For the word "readData", return each line of the data in which it occurs.

▶ GIVEN RECORDS:
○ ○ ○ ○ ○

/-- One state for each clause. -/
theorem witness_BlockFlagsFromLastLong :
    let s := prefixed .setq 1 (chip [(6, 0x2000)] 0 0 blockHub)
    s.cog.qpfx ≠ .none ∧ (∃ s1 t, effAddrBlock (.reg 6) (s.cog.q.toNat + 1) s = .ok (0x2000, s1) ∧
      exec (.rdlong always true true 16 (.reg 6)) s = .next t) ∧
    (∃ t, exec (.wrlong always (.imm 5) (.reg 6)) s = .next t) ∧ ∃ t, exec (.wmlong always 16 (.reg 6)) s = .next t := by
  intro s
  obtain ⟨s1, h⟩ := ok_of_addrOf (show addrOf (effAddrBlock (.reg 6) 2 s) = some 0x2000 by decide +kernel)
  obtain ⟨t, ht⟩ := next_of_sees (f := fun _ => ())
    (show (sees (fun _ => ()) (exec (.rdlong always true true 16 (.reg 6)) s)).isSome = true by decide +kernel)
  exact ⟨by decide +kernel, ⟨s1, t, h, ht⟩,
    next_of_sees (f := fun _ => ()) (by decide +kernel), next_of_sees (f := fun _ => ()) (by decide +kernel)⟩

/-- Both cog-side memories, at the end of their ranges. -/
theorem witness_BlockWriteResult :
    let s := prefixed .setq 1 (chip [(6, 0x7FFF8)] 0 0 [])
    let s' := prefixed .setq2 1 (chip [(6, 0x7FFF8)] 0 0 [])
    (∃ s1, s.cog.qpfx = .setq ∧ 2 = s.cog.q.toNat + 1 ∧ 2 ≤ Config.blockMax ∧
      (0x1EE : RegAddr).toNat + 2 ≤ Config.regBlockLimit ∧ effAddrBlock (.reg 6) 2 s = .ok (0x7FFF8, s1) ∧
      (0x7FFF8 : HubAddr).toNat % 4 = 0 ∧ (0x7FFF8 : HubAddr).toNat + 4 * 2 ≤ Config.hubSize) ∧
    ∃ s1, s'.cog.qpfx = .setq2 ∧ 2 = s'.cog.q.toNat + 1 ∧ (0x1FE : RegAddr).toNat + 2 ≤ Config.lutSize ∧
      effAddrBlock (.reg 6) 2 s' = .ok (0x7FFF8, s1) := by
  intro s s'
  obtain ⟨s1, h⟩ := ok_of_addrOf (show addrOf (effAddrBlock (.reg 6) 2 s) = some 0x7FFF8 by decide +kernel)
  obtain ⟨s2, h'⟩ := ok_of_addrOf (show addrOf (effAddrBlock (.reg 6) 2 s') = some 0x7FFF8 by decide +kernel)
  exact ⟨⟨s1, by decide +kernel, by decide +kernel, by decide, by decide, h, by decide, by decide⟩,
    s2, by decide +kernel, by decide +kernel, by decide, h'⟩

/-- The hypotheses are those of `BlockWriteResult`. -/
theorem witness_BlockMaskedWriteResult :
    let s := prefixed .setq 1 (chip [(6, 0x7FFF8)] 0 0 [])
    ∃ s1, s.cog.qpfx = .setq ∧ 2 = s.cog.q.toNat + 1 ∧ 2 ≤ Config.blockMax ∧
      (0x1EE : RegAddr).toNat + 2 ≤ Config.regBlockLimit ∧ effAddrBlock (.reg 6) 2 s = .ok (0x7FFF8, s1) ∧
      (0x7FFF8 : HubAddr).toNat % 4 = 0 ∧ (0x7FFF8 : HubAddr).toNat + 4 * 2 ≤ Config.hubSize :=
  witness_BlockWriteResult.1

/-- A fill of the whole populated Hub RAM. -/
theorem witness_FillResult :
    let s := prefixed .setq 0x1FFFF (chip [] 0 0 [])
    ∃ s1, s.cog.qpfx = .setq ∧ (∀ r, Data.imm 0x1A5 ≠ .reg r) ∧ readData (.imm 0x1A5) s = .ok 0x1A5 ∧
      0x20000 = s.cog.q.toNat + 1 ∧ 0x20000 ≤ Config.blockMax ∧ effAddrBlock (.imm 0) 0x20000 s = .ok (0, s1) ∧
      (0 : HubAddr).toNat % 4 = 0 ∧ (0 : HubAddr).toNat + 4 * 0x20000 ≤ Config.hubSize := by
  intro s
  obtain ⟨s1, h⟩ := ok_of_addrOf (show addrOf (effAddrBlock (.imm 0) 0x20000 s) = some 0 by decide +kernel)
  exact ⟨s1, by decide +kernel, by simp, rfl, by decide +kernel, by decide, h, by decide, by decide⟩

/-- The last register and the last long. -/
theorem witness_BlockOfOneIsSingle :
    let s := prefixed .setq 0 (chip [] 0x7FFFC 0 [])
    ∃ s1, s.cog.qpfx = .setq ∧ s.cog.q = 0 ∧ (0x1EF : RegAddr).toNat + 1 ≤ Config.regBlockLimit ∧
      effAddrBlock (.ptr .a (.post 1)) 1 s = .ok (0x7FFFC, s1) ∧ (0x7FFFC : HubAddr).toNat % 4 = 0 ∧
      (0x7FFFC : HubAddr).toNat + 4 ≤ Config.hubSize := by
  intro s
  obtain ⟨s1, h⟩ := ok_of_addrOf (show addrOf (effAddrBlock (.ptr .a (.post 1)) 1 s) = some 0x7FFFC by decide +kernel)
  exact ⟨s1, by decide +kernel, by decide +kernel, by decide, h, by decide, by decide⟩

/-- Each read completes: RDBYTE, RDWORD, and RDLONG under every prefix. -/
theorem witness_ReadFrame :
    let s := chip [(6, 0x2000)] 0 0 blockHub
    (∃ t, exec (.rdbyte always true false 5 (.reg 6)) s = .next t) ∧
    (∃ t, exec (.rdword always false true 5 (.ptr .a (.post 1))) s = .next t) ∧
    (∃ t, exec (.rdlong always false false 5 (.reg 6)) s = .next t) ∧
    (∃ t, exec (.rdlong always false false 5 (.reg 6)) (prefixed .setq 1 s) = .next t) ∧
    ∃ t, exec (.rdlong always false false 5 (.reg 6)) (prefixed .setq2 1 s) = .next t := by
  intro s
  exact ⟨next_of_sees (f := fun _ => ()) (by decide +kernel), next_of_sees (f := fun _ => ()) (by decide +kernel),
    next_of_sees (f := fun _ => ()) (by decide +kernel), next_of_sees (f := fun _ => ()) (by decide +kernel),
    next_of_sees (f := fun _ => ()) (by decide +kernel)⟩

theorem witness_WriteFrame :
    let s := chip [(6, 0x2000)] 0 0 writeHub
    s.cog.qpfx = .none ∧ (∃ t, exec (.wrbyte always (.imm 1) (.reg 6)) s = .next t) ∧
    (∃ t, exec (.wrword always (.reg 5) (.ptr .b (.post 1))) s = .next t) ∧
    (∃ t, exec (.wrlong always (.aug 0x89ABCDEF) (.reg 6)) s = .next t) ∧
    ∃ t, exec (.wmlong always 5 (.reg 6)) s = .next t := by
  intro s
  exact ⟨by decide +kernel, next_of_sees (f := fun _ => ()) (by decide +kernel),
    next_of_sees (f := fun _ => ()) (by decide +kernel), next_of_sees (f := fun _ => ()) (by decide +kernel),
    next_of_sees (f := fun _ => ()) (by decide +kernel)⟩

theorem witness_BlockWriteFrame :
    let s := prefixed .setq 1 (chip [(6, 0x2000)] 0 0 writeHub)
    s.cog.qpfx ≠ .none ∧ (∃ t, exec (.wrlong always (.imm 1) (.reg 6)) s = .next t) ∧
    ∃ t, exec (.wmlong always 5 (.reg 6)) s = .next t := by
  intro s
  exact ⟨by decide +kernel, next_of_sees (f := fun _ => ()) (by decide +kernel),
    next_of_sees (f := fun _ => ()) (by decide +kernel)⟩

theorem witness_PrefixFrame : (∃ t, exec (.setq always (.imm 3)) State.reset = .next t) ∧
    ∃ t, exec (.setq2 always (.imm 3)) State.reset = .next t :=
  ⟨next_of_sees (f := fun _ => ()) (by decide +kernel), next_of_sees (f := fun _ => ()) (by decide +kernel)⟩

theorem witness_EveryInstructionAdvances : ∃ t, exec (.pusha always (.imm 5)) State.reset = .next t :=
  next_of_sees (f := fun _ => ()) (by decide +kernel)

/-- A read that does change both flags. -/
theorem witness_FlagsWrittenByReadsOnly : ∃ t, exec (.rdlong always true true 5 (.imm 0))
      (chip [] 0 0 (withBytes [] 3 [0x80])) = .next t ∧
    t.cog.c ≠ (chip [] 0 0 (withBytes [] 3 [0x80])).cog.c := by
  have h : sees (fun t => t.cog.c) (exec (.rdlong always true true 5 (.imm 0)) (chip [] 0 0 (withBytes [] 3 [0x80]))) =
      some true := by decide +kernel
  obtain ⟨t, ht⟩ := next_of_sees (show (sees (fun t => t.cog.c) _).isSome = true by rw [h]; rfl)
  rw [ht] at h
  refine ⟨t, ht, ?_⟩
  have hc : t.cog.c = true := by simpa [sees] using h
  rw [hc]; decide +kernel

/-- Two states that differ in the acting cog's number, and in another cog. -/
theorem witness_NoCogReadsAnother :
    let s := State.reset
    let s' := { State.reset with cur := 1, cogs := State.reset.cogs.set 0 { Cog.reset with pc := 5 } }
    s.hub = s'.hub ∧ s.cog = s'.cog ∧ s.cur ≠ s'.cur :=
  ⟨rfl, rfl, by decide⟩

/-- The first address beyond each width, and an access that wraps to address 0. -/
theorem witness_UnpopulatedIsRefused :
    ∀ x ∈ [((0x80000 : HubAddr), Width.byte, 0), (0x7FFFF, .word, 1), (0x7FFFD, .long, 3), (0xFFFFF, .word, 0)],
    ∃ s1, (chip [(6, x.1.setWidth 32)] 0 0 []).cog.qpfx = .none ∧ namesPointer 5 = false ∧
      readData (.imm 7) (chip [(6, x.1.setWidth 32)] 0 0 []) = .ok 7 ∧
      effAddr (.reg 6) x.2.1.scale (chip [(6, x.1.setWidth 32)] 0 0 []) = .ok (x.1, s1) ∧ x.2.2 < x.2.1.scale ∧
      Config.hubSize ≤ (x.1.toNat + x.2.2) % 2 ^ 20 := by
  intro x hx
  have h : addrOf (effAddr (.reg 6) x.2.1.scale (chip [(6, x.1.setWidth 32)] 0 0 [])) = some x.1 ∧
      (chip [(6, x.1.setWidth 32)] 0 0 []).cog.qpfx = .none ∧ x.2.2 < x.2.1.scale ∧
      Config.hubSize ≤ (x.1.toNat + x.2.2) % 2 ^ 20 := by revert x; decide +kernel
  obtain ⟨s1, h1⟩ := ok_of_addrOf h.1
  exact ⟨s1, h.2.1, by decide, rfl, h1, h.2.2⟩

theorem witness_PrefixBeforeOthersIsRefused : (prefixed .setq 0 State.reset).cog.qpfx ≠ .none ∧
    (prefixed .setq2 0 State.reset).cog.qpfx ≠ .none := by decide +kernel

○ ○ ○ ○ ○

▶ ANSWER TO THE PROBLEM:
    ∃ s1, s.cog.qpfx = .setq ∧ (∀ r, Data.imm 0x1A5 ≠ .reg r) ∧ readData (.imm 0x1A5) s = .ok 0x1A5 ∧
      readData (.imm 7) (chip [(6, x.1.setWidth 32)] 0 0 []) = .ok 7 ∧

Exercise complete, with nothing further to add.